For d > −1, we can employ the binomial expansion formula to explicitly expand the operator (1 − B)^d as

\begin{array}{l} {(1 - B)}^{d} = \sum_{j = 0}^{\infty} π_{j} B^{j}, & (6) \end{array}

with π₀ = 1, and $π_{j} = \frac{Γ (j - d)}{Γ (j + 1) Γ (- d)}, j = 1, 2, \dots,$ with Γ(·) being the Gamma function defined by $Γ (x) = \int_{0}^{\infty} s^{x - 1} e^{- s} d s$ for all complex numbers x with ℜ(x) > 0. We note that the weighting coefficients π_j can be defined recursively in j. Further, even though the binomial expansion of the operator (1 − B)^d consists of an infinite number of terms, in practice we will always consider an approximation that still preserves the dependency of parameters described.

More generally, ARFIMA processes can generalize ordinary autoregressive moving average (ARMA) models in the following way. Given a time series, we can carry out the following steps to obtain the parameters in (1):

• Apply fractional differencing on the original time series and note the order of the fractional difference d that makes the time series (close to) wide-sense stationary;

• Determine the ARMA parameters $p, q, {ϕ_{i}}_{i = 1}^{p}$ , and ${θ_{i}}_{i = 1}^{q}$ using the (fractionally) differentiated time series;

• Perform a forecast for a requisite number of steps ahead in time with these ARMA terms; and;

• Fractionally integrate the forecasted ARMA data to obtain the forecast of the ARFIMA process. Note that fractional integration may be interpreted as fractional differentiation but with a fractional differencing parameter of −d.

3. The NEuro-Inspired Optimization (NEO) Method

In what follows, we outline the details of the NEO iterative optimization method that seeks to determine the solution to an unconstrained optimization problem. At each step, NEO models the local evolution (i.e., determines the ARFIMA model that best describes the local curvature) and takes the argument that attains the lowest predicted values as the next iteration point.

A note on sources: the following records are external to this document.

/-- CX_CTR_LO, CX_CTR_HI or CX_HW written (R214); a 64-bit counter takes its value with the high word, which TITLE32 holds. -/
def counterWrite (reg : Fin 3) (v : Word) (x : Cx) : Cx :=
  if reg.val = 0 then { x with ctrLow := v.toNat }
  else
    let new := if reg.val = 1 then (if x.ivsrc = 1 then x.ctr / 2 ^ 32 else v.toNat) * 2 ^ 32 + x.ctrLow else v.toNat
    let old := if reg.val = 1 then x.ctr else x.hw
    if x.started ∧ new < old then { x with writeRefused := true }
    else if reg.val = 1 then { x with ctr := new, writeRefused := false } else { x with hw := new, writeRefused := false }

/-- CX_LIMIT written (R213). -/
def limitWrite (v : Word) (x : Cx) : Cx := { x with limit := min v.toNat 0xFFFFFFFE }

/-- CE_ALLOC. -/
def execCeAlloc (ch : Ch) (s : State) : Host.Outcome State Fault Refusal := .next (onChan ch (fun _ _ c => ceAlloc c) s)

/-- CE_FREE. -/
def execCeFree (ch : Ch) (cx : Fin 8) (s : State) : Host.Outcome State Fault Refusal :=
  .next (onChan ch (fun _ _ c => ceFree cx c) s)

/-- CE_CLEAR_DONE. -/
def execCeClearDone (ch : Ch) (cx : Fin 8) (s : State) : Host.Outcome State Fault Refusal :=
  .next (onChan ch (fun _ _ c => ceClearDone cx c) s)

/-- CE_ZERO. -/
def execCeZero (ch : Ch) (s : State) : Host.Outcome State Fault Refusal :=
  .next (onChan ch (fun _ _ c => freeWaiting { c with ce := c.ce.zero }) s)

/-- CX_CFG_WRITE. -/
def execCxCfgWrite (ch : Ch) (cx : Fin 8) (value : Word) (s : State) : Host.Outcome State Fault Refusal :=
  .next (onChan ch (fun _ _ c => onCx cx (cfgWrite value) c) s)

/-- CX_COUNTER_WRITE: register 0 CX_CTR_LO, 1 CX_CTR_HI, 2 CX_HW. -/
def execCxCounterWrite (ch : Ch) (cx : Fin 8) (reg : Fin 3) (value : Word) (s : State) : Host.Outcome State Fault Refusal :=
  .next (onChan ch (fun _ _ c => onCx cx (counterWrite reg value) c) s)

/-- CX_LIMIT_WRITE. -/
def execCxLimitWrite (ch : Ch) (cx : Fin 8) (value : Word) (s : State) : Host.Outcome State Fault Refusal :=
  .next (onChan ch (fun _ _ c => onCx cx (limitWrite value) c) s)

/-- KEYLOAD. -/
def execKeyload (ch : Ch) (cx : Fin 8) (mark : CxMark) (s : State) : Host.Outcome State Fault Refusal :=
  .next (onChanS ch (fun ch d c => cxCommand ch cx 1 mark.irq (if mark.fault then some 0 else none) d c) s)

/-- START. -/
def execStart (ch : Ch) (cx : Fin 8) (mark : CxMark) (s : State) : Host.Outcome State Fault Refusal :=
  .next (onChanS ch (fun ch d c => cxCommand ch cx 2 mark.irq (if mark.fault then some 0 else none) d c) s)

/-- AAD. -/
def execAad (ch : Ch) (cx : Fin 8) (mark : CxMark) (s : State) : Host.Outcome State Fault Refusal :=
  .next (onChanS ch (fun ch d c => cxCommand ch cx 3 mark.irq (if mark.fault then some 0 else none) d c) s)

/-- DATA. -/
def execData (ch : Ch) (cx : Fin 8) (irq : Bool) (fault : Option Nat) (s : State) : Host.Outcome State Fault Refusal :=
  .next (onChanS ch (fun ch d c => cxCommand ch cx 4 irq fault d c) s)

/-- FINAL. -/
def execFinal (ch : Ch) (cx : Fin 8) (irq fault : Bool) (s : State) : Host.Outcome State Fault Refusal :=
  .next (onChanS ch (fun ch d c => cxCommand ch cx 5 irq (if fault then some 0 else none) d c) s)

/-- ABORT. -/
def execAbort (ch : Ch) (cx : Fin 8) (irq : Bool) (s : State) : Host.Outcome State Fault Refusal :=
  .next (onChan ch (fun _ _ c => cxAbort cx irq c) s)

end Sys2Proof.Machine
end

In order to develop the intuition about the NEO method, let us consider a pedagogical example – i.e., we seek to determine the solution to the following unidimensional unconstrained optimization problem

\begin{array}{l} x^{⋆} = \underset{x \in ℝ}{argmin} x^{2} . & (7) \end{array}

Furthermore, let us consider an initial point x₀, and let us generate a time series that considers a discretization step h > 0, the number of steps of memory P ∈ ℕ, and the corresponding functional values f(x₀), f(x₀ − h), …, f(x₀ − (P − 1)h). Next, we investigate the sample autocorrelation function (sACF) obtained from the aforementioned values. The sACF profile is shown in Figure 1. First, we notice that the sample autocorrelation function (sACF) obtained from the aforementioned values and depicted in Figure 1 suggests slower than exponential algebraic decay and statistically significant (for a significance level of 5%) dependency on past lags, with a large area enclosed by the composite sACF curve and the horizontal axis. This suggests that the ARFIMA(p, d, q) processes described above can successfully predict the behavior of the functional values obtained. Furthermore, although the dependency on past lags is shown here for a quadratic function, other functions will exhibit similar behaviors, which are likely associated with properties related to the local curvature of the objective function at any given point. As such, we can use the determined (or learned) ARFIMA(p, d, q) model to predict the values that the function will take in a ‘descending direction’ to then consider the argument that attains the lowest predicted value. Then, we take the value of this argument as the initial point and proceed similarly to the above-mentioned point until a desirable stopping criterion is attained. It is worth mentioning that while using ARFIMA(p, d, q) processes, we do not explicitly need to know the function f(·), but instead, only the functional values.

FIGURE 1

Figure 1. sACF plot of the functional values f(x₀), f(x₀ − h), …, f(x₀ − (P − 1)h), with f(x) = x², x₀ = −1, P = 500, and h = 0.01.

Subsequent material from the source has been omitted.